It's simple to buy any product with a click and have it delivered to your door. Online shopping has been rapidly evolving over the last few years, making our lives easier. But behind the scenes, e-commerce companies face a complex challenge that needs to be addressed.

Uncertainty plays a big role in how the supply chains plan and organize their operations to ensure that the products are delivered on time. These uncertainties can lead to challenges such as stockouts, delayed deliveries, and increased operational costs.

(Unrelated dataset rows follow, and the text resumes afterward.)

-- ==== Sys2Proof/Machine/Flags.lean ====
section
/-! DEFINITION. The results of the seven functions. The hardware has no flags (10_state.md R33): overflow raises or wraps
(40_arithmetic.md R89), and a comparison's truth value is a register result (43_compare_gt.md R102, 44_compare_eq.md R106). -/

namespace Sys2Proof.Machine

/-- `Fit(s)`: the exact result where it fits, else what `OVERFLOW_MODE` says (40_arithmetic.md R89, 30_encoding.md R74). -/
def fit (cfg : Config) (s : Nat) : Attempt (Word cfg.xlen) :=
  if s < 2 ^ cfg.xlen then .ok (BitVec.ofNat cfg.xlen s)
  else
    match cfg.overflow with
    | .fault => .error (.arithmeticOverflow s)
    | .wrap => .ok (BitVec.ofNat cfg.xlen s)

/-- `bool(p)`: 1 if `p` holds and 0 if not (00_scope.md R15). -/
def boolWord (xlen : Nat) (p : Bool) : Word xlen := BitVec.ofNat xlen p.toNat

/-- `ADD`: the exact sum, fitted (40_arithmetic.md R89). -/
def resultAdd (cfg : Config) (va vb : Word cfg.xlen) : Attempt (Word cfg.xlen) := fit cfg (va.toNat + vb.toNat)

/-- `MUL`: the exact product, fitted (40_arithmetic.md R89). -/
def resultMul (cfg : Config) (va vb : Word cfg.xlen) : Attempt (Word cfg.xlen) := fit cfg (va.toNat * vb.toNat)

/-- `AND`, bit by bit (41_bitwise.md R94). -/
def resultAnd (cfg : Config) (va vb : Word cfg.xlen) : Attempt (Word cfg.xlen) := .ok (va &&& vb)

/-- `OR`, bit by bit (41_bitwise.md R94). -/
def resultOr (cfg : Config) (va vb : Word cfg.xlen) : Attempt (Word cfg.xlen) := .ok (va ||| vb)

/-- `PASS_A` (42_assignment.md R100, R101). -/
def resultPassA (cfg : Config) (va _vb : Word cfg.xlen) : Attempt (Word cfg.xlen) := .ok va

/-- `GT`, unsigned and strict (43_compare_gt.md R102). -/
def resultGt (cfg : Config) (va vb : Word cfg.xlen) : Attempt (Word cfg.xlen) :=
  .ok (boolWord cfg.xlen (decide (va.toNat > vb.toNat)))

/-- `EQ`, on all `XLEN` bits (44_compare_eq.md R106). -/
def resultEq (cfg : Config) (va vb : Word cfg.xlen) : Attempt (Word cfg.xlen) :=
  .ok (boolWord cfg.xlen (decide (va.toNat = vb.toNat)))

end Sys2Proof.Machine
end

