-- ==== Sys2Proof/Machine/Loop.lean ====
section
/-! DEFINITION. The execution loop (45_execution_loop.md R110): the numbered parts of one step, and their order. -/

namespace Sys2Proof.Machine

variable {cfg : Config}

/-- Step 1: with a binding, write `ip` into the bound register; this may raise (45_execution_loop.md R111). -/
def Block.mirrorIp (m : Block cfg) : Attempt (Block cfg) :=
  match m.prog.ipr with
  | none => .ok m
  | some p => m.writeReg p m.ip

/-- `Fetch(ip)`: the word at index `ip`, none where `ip >= N` (45_execution_loop.md R112, R113; 20_memory.md R55). -/
def Block.fetch (m : Block cfg) : Option InstrWord := m.prog.words[m.ip.toNat]?

/-- Step 3, the natural halt: `STATE <- HALTED` and `HALT_EV(ip)`, nothing else (45_execution_loop.md R112). -/
def Block.halt (m : Block cfg) : Block cfg := { m.emit (.halt m.ip.toNat) with status := .halted }

/-- Step 4: the `ip` the increment starts from (45_execution_loop.md R114). -/
def Block.readBack (m : Block cfg) : Attempt (Word cfg.xlen) :=
  match m.prog.ipr with
  | none => .ok m.ip
  | some p => m.readReg p

/-- Step 5: `v + 1`, or `IpOverflow(v)` from the largest value, in both overflow modes (45_execution_loop.md R115, R116). -/
def nextIp (v : Word cfg.xlen) : Attempt (Word cfg.xlen) :=
  if v = maxWord cfg.xlen then .error (.ipOverflow v.toNat) else .ok (v + 1)

/-- Steps 4 and 5. A fault leaves `ip` at the executed instruction (60_exceptions.md R131). -/
def Block.advance (m : Block cfg) : Block cfg :=
  match m.readBack >>= nextIp with
  | .ok ip => { m with ip := ip }
  | .error r => m.takeFault r

/-- Where the answer to a step event comes from: the answers still waiting on the STOP input and the events emitted in
this run, newest first (00_scope.md R14, 10_state.md R40). -/
abbrev StopSource := List StopAnswer → List Event → StopAnswer

/-- The source that is plain data of the state: the next answer on the STOP input, `continue` once it is exhausted
(notes/assumptions/6.md). -/
def queuedStop : StopSource := fun answers _ => answers.headD .proceed

/-- The end of a step whose instruction completed: emit `STEP_EV(k, pre, post)`, sample STOP once, then either stop with
`ip = k` or do steps 4 and 5 (45_execution_loop.md R110, R117, R118). -/
def Block.complete (m : Block cfg) (source : StopSource) (pre : List Nat) : Block cfg :=
  let emitted := m.emit (.step { ip := m.ip.toNat, pre := pre, post := m.snapshot })
  let sampled := { emitted with stopInput := m.stopInput.tail }
  match source m.stopInput emitted.events with
  | .stop => { sampled with status := .stopped }
  | .proceed => sampled.advance

/-- What follows an instruction: nothing where it raised ("A `raise` anywhere ends the step"), else the step's end. -/
def afterInstruction (source : StopSource) (pre : List Nat) :
    Host.Outcome State Fault Refusal → Host.Outcome State Fault Refusal
  | .next t =>
    if t.block.status = .running then .next { cfg := t.cfg, block := t.block.complete source pre } else .next t
  | .fault f => .fault f
  | .refused r => .refused r

/-- Step 2: decode the fetched word and run it; a word with `OP >= 16` is `IllegalInstruction` before any operand is read
(45_execution_loop.md R113; 60_exceptions.md R134). -/
def runWord (source : StopSource) (w : InstrWord) (s : State) : Host.Outcome State Fault Refusal :=
  match decode w with
  | .ok i => afterInstruction source s.regsOut (exec i s)
  | .error _ => .next { cfg := s.cfg, block := s.block.takeFault (.illegalInstruction (opField w)) }

/-- One step under a STOP source, enabled only while `STATE = RUNNING` (45_execution_loop.md R110, 10_state.md R31). -/
def stepWith (source : StopSource) (s : State) : Host.Outcome State Fault Refusal :=
  if s.block.status = .running then
    match s.block.mirrorIp with
    | .error r => .next { cfg := s.cfg, block := s.block.takeFault r }
    | .ok m =>
      match m.fetch with
      | none => .next { cfg := s.cfg, block := m.halt }
      | some w => runWord source w { cfg := s.cfg, block := m }
  else .fault (.stepNotEnabled s.block.status)

/-- The words with `w` at index `k`; where the store is shorter, zero words fill the gap. -/
def placeWord (words : List InstrWord) (k : Nat) (w : InstrWord) : List InstrWord :=
  if k < words.length then words.set k w else words ++ List.replicate (k - words.length) 0 ++ [w]

/-- The binding if step 1 can use it, else none. -/
def usableBinding (nreg : Nat) (ipr : Option Field) : Option Field := ipr.filter fun p => p.toNat < nreg

/-- The block loaded so that its next step fetches and runs `w`: `w` at index `ip`, `STATE` RUNNING, and no binding that
would fault in step 1 (it stands for a load from outside: notes/assumptions/5.md, 15.md). -/
def Block.loadAtIp (m : Block cfg) (w : InstrWord) : Block cfg :=
  { m with
    prog := { words := placeWord m.prog.words m.ip.toNat w, ipr := usableBinding cfg.nreg m.prog.ipr }
    status := .running }

end Sys2Proof.Machine
end

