-- ==== Sys2Proof/Tests/Slice0.lean ====
section
/-! SUPPORT. The model's own tests. Every expected value is a row of spec/95_test_vectors.md, named in the comment, or follows
by hand from the rule named; then one witness for each clause of each statement that has hypotheses. -/

namespace Sys2Proof.Tests

open Sys2Proof.Machine

/-- The vectors' instance: `XLEN = 64`, `NREG = 4`. -/
def unit (mode : OverflowMode) : Config := { xlen := 64, nreg := 4, overflow := mode }

/-- A running block with this program, binding, `ip`, waiting STOP answers and registers. -/
def block (mode : OverflowMode) (words : List InstrWord) (ipr : Option Field) (ip : Nat) (answers : List StopAnswer)
    (r0 r1 r2 r3 : Nat) : Block (unit mode) :=
  { (State.launch (unit mode) { words := words, ipr := ipr }
      #v[BitVec.ofNat 64 r0, BitVec.ofNat 64 r1, BitVec.ofNat 64 r2, BitVec.ofNat 64 r3] answers).block with
    ip := BitVec.ofNat 64 ip }

/-- The same as a state. -/
def state (mode : OverflowMode) (words : List InstrWord) (ipr : Option Field) (ip : Nat) (answers : List StopAnswer)
    (r0 r1 r2 r3 : Nat) : State :=
  { cfg := unit mode, block := block mode words ipr ip answers r0 r1 r2 r3 }

/-- One instruction alone in the program store, no binding, at `ip = 0`. -/
def single (mode : OverflowMode) (i : Instr) (r0 r1 r2 r3 : Nat) : State :=
  state mode [encode i] none 0 [] r0 r1 r2 r3

/-- What a test looks at after one step: STATUS, `ip` and the registers. -/
def after (s : State) : Option (Nat × Nat × List Nat) :=
  match step s with
  | .next t => some ((t.csrOut 0).toNat, (t.csrOut 1).toNat, t.regsOut)
  | .fault _ => none
  | .refused _ => none

/-- FAULT_IP, FAULT_INFO and the newest event after one step. -/
def faultAfter (s : State) : Option (Nat × Nat × Option Event) :=
  match step s with
  | .next t => some ((t.csrOut 2).toNat, (t.csrOut 3).toNat, t.block.events.head?)
  | .fault _ => none
  | .refused _ => none

/-- The newest event and the STOP answers left after one step. -/
def eventAfter (s : State) : Option (Option Event × List StopAnswer) :=
  match step s with
  | .next t => some (t.block.events.head?, t.block.stopInput)
  | .fault _ => none
  | .refused _ => none

/-! ## Checks refuse ill-formed terms -/

theorem test_wf_standard : Config.standard.wf := by decide
theorem test_wf_refuses_narrow : ¬({ xlen := 31, nreg := 4, overflow := .fault } : Config).wf := by decide
theorem test_wf_refuses_no_registers : ¬({ xlen := 64, nreg := 0, overflow := .fault } : Config).wf := by decide
theorem test_wf_source : (SourceInstr.mk .addi 4294967295 4294967295 4294967295).wf := by decide
theorem test_wf_refuses_input_a : ¬(SourceInstr.mk .addi 4294967296 0 0).wf := by decide
theorem test_wf_refuses_input_b : ¬(SourceInstr.mk .addi 0 4294967296 0).wf := by decide
theorem test_wf_refuses_output : ¬(SourceInstr.mk .addi 0 0 4294967296).wf := by decide
theorem test_wf_program : (Program.mk [0xF] none).wf { xlen := 1, nreg := 4, overflow := .fault } :=
  ⟨Nat.le_refl 1, Nat.le_refl 1, List.forall_mem_cons.mpr ⟨by decide, nofun⟩⟩
theorem test_wf_refuses_empty : ¬(Program.mk [] none).wf Config.standard := by decide
theorem test_wf_refuses_too_long : ¬(Program.mk [0, 0] none).wf { xlen := 1, nreg := 4, overflow := .fault } := by decide
theorem test_wf_refuses_opcode : ¬(Program.mk [0x10] none).wf { xlen := 1, nreg := 4, overflow := .fault } :=
  fun h => absurd (h.2.2 0x10 (List.mem_singleton.mpr rfl)) (by decide)

/-! ## Decoding words written out from the encoding: vectors E0 to E18, L2-F -/

/-- E0. -/
theorem test_decode_addr : (decode 0x00000003000000020000000100000000).toOption = some (.addr 1 2 3) := by decide
/-- E1. -/
theorem test_decode_addi : (decode 0x00000003000000020000000100000001).toOption = some (.addi 1 2 3) := by decide
/-- E2. -/
theorem test_decode_mulr : (decode 0x00000003000000020000000100000002).toOption = some (.mulr 1 2 3) := by decide
/-- E3. -/
theorem test_decode_muli : (decode 0x00000003000000020000000100000003).toOption = some (.muli 1 2 3) := by decide
/-- E4. -/
theorem test_decode_banr : (decode 0x00000003000000020000000100000004).toOption = some (.banr 1 2 3) := by decide
/-- E5. -/
theorem test_decode_bani : (decode 0x00000003000000020000000100000005).toOption = some (.bani 1 2 3) := by decide
/-- E6. -/
theorem test_decode_borr : (decode 0x00000003000000020000000100000006).toOption = some (.borr 1 2 3) := by decide
/-- E7. -/
theorem test_decode_bori : (decode 0x00000003000000020000000100000007).toOption = some (.bori 1 2 3) := by decide
/-- E8. -/
theorem test_decode_setr : (decode 0x00000003000000020000000100000008).toOption = some (.setr 1 2 3) := by decide
/-- E9. -/
theorem test_decode_seti : (decode 0x00000003000000020000000100000009).toOption = some (.seti 1 2 3) := by decide
/-- E10. -/
theorem test_decode_gtir : (decode 0x0000000300000002000000010000000A).toOption = some (.gtir 1 2 3) := by decide
/-- E11. -/
theorem test_decode_gtri : (decode 0x0000000300000002000000010000000B).toOption = some (.gtri 1 2 3) := by decide
/-- E12. -/
theorem test_decode_gtrr : (decode 0x0000000300000002000000010000000C).toOption = some (.gtrr 1 2 3) := by decide
/-- E13. -/
theorem test_decode_eqir : (decode 0x0000000300000002000000010000000D).toOption = some (.eqir 1 2 3) := by decide
/-- E14. -/
theorem test_decode_eqri : (decode 0x0000000300000002000000010000000E).toOption = some (.eqri 1 2 3) := by decide
/-- E15. -/
theorem test_decode_eqrr : (decode 0x0000000300000002000000010000000F).toOption = some (.eqrr 1 2 3) := by decide
/-- E16: the word's OP is 16. -/
theorem test_decode_refuses : decode 0x10 = .error (.illegalOpcode 16) := by rfl
/-- E18. -/
theorem test_decode_refuses_largest : decode 0xFFFFFFFF = .error (.illegalOpcode 0xFFFFFFFF) := by rfl
/-- The byte image of `seti 5 0 0` (20_memory.md R50). -/
theorem test_image_seti : encodeBytes (.seti 5 0 0) = [9, 0, 0, 0, 5, 0, 0, 0, 0, 0, 0, 0, 0, 0, 0, 0] := by decide
theorem test_image_truncated : decodeBytes [9, 0, 0] = .error (.truncated 3) := by rfl
theorem test_table_word : decodeTableWord 128 0x0000000100000004000000000000000B = some (.gtri 0 4 1) := by decide
theorem test_table_short : decodeTableWord 32 0xF = some (.eqrr 0 0 0) := by decide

You work for the Sales & Operations Planning (S&OP) team at a multinational e-commerce company. They need your help to assist in planning for the upcoming end-of-the-year sales. They want to use your insights to plan for promotional opportunities and manage their inventory. This effort is to ensure they have the right products in stock when needed and ensure their customers are satisfied with the prompt delivery to their doorstep.


## The Data

You are provided with a sales dataset to use. A summary and preview are provided below.

# Online Retail.csv

| Column     | Description              |
|------------|--------------------------|
| `'InvoiceNo'` | A 6-digit number uniquely assigned to each transaction |
| `'StockCode'` | A 5-digit number uniquely assigned to each distinct product |
| `'Description'` | The product name |
| `'Quantity'` | The quantity of each product (item) per transaction |
| `'UnitPrice'` | Product price per unit |
| `'CustomerID'` | A 5-digit number uniquely assigned to each customer |
| `'Country'` | The name of the country where each customer resides |
| `'InvoiceDate'` | The day and time when each transaction was generated `"MM/DD/YYYY"` |
| `'Year'` | The year when each transaction was generated |
| `'Month'` | The month when each transaction was generated |
| `'Week'` | The week when each transaction was generated (`1`-`52`) |
| `'Day'` | The day of the month when each transaction was generated (`1`-`31`) |
| `'DayOfWeek'` | The day of the weeke when each transaction was generated <br>(`0` = Monday, `6` = Sunday) |

**Analyze the Online Retail.csv dataset and build a forecasting model to predict 'Quantity' of products sold.**

1. Split the data into two sets based on the splitting date, "2011-09-25". All data up to and including this date should be in the training set, while data after this date should be in the test set. Return a pandas DataFrame, pd_daily_train_data, containing, at least, the columns "Country", "StockCode", "InvoiceDate", "Quantity".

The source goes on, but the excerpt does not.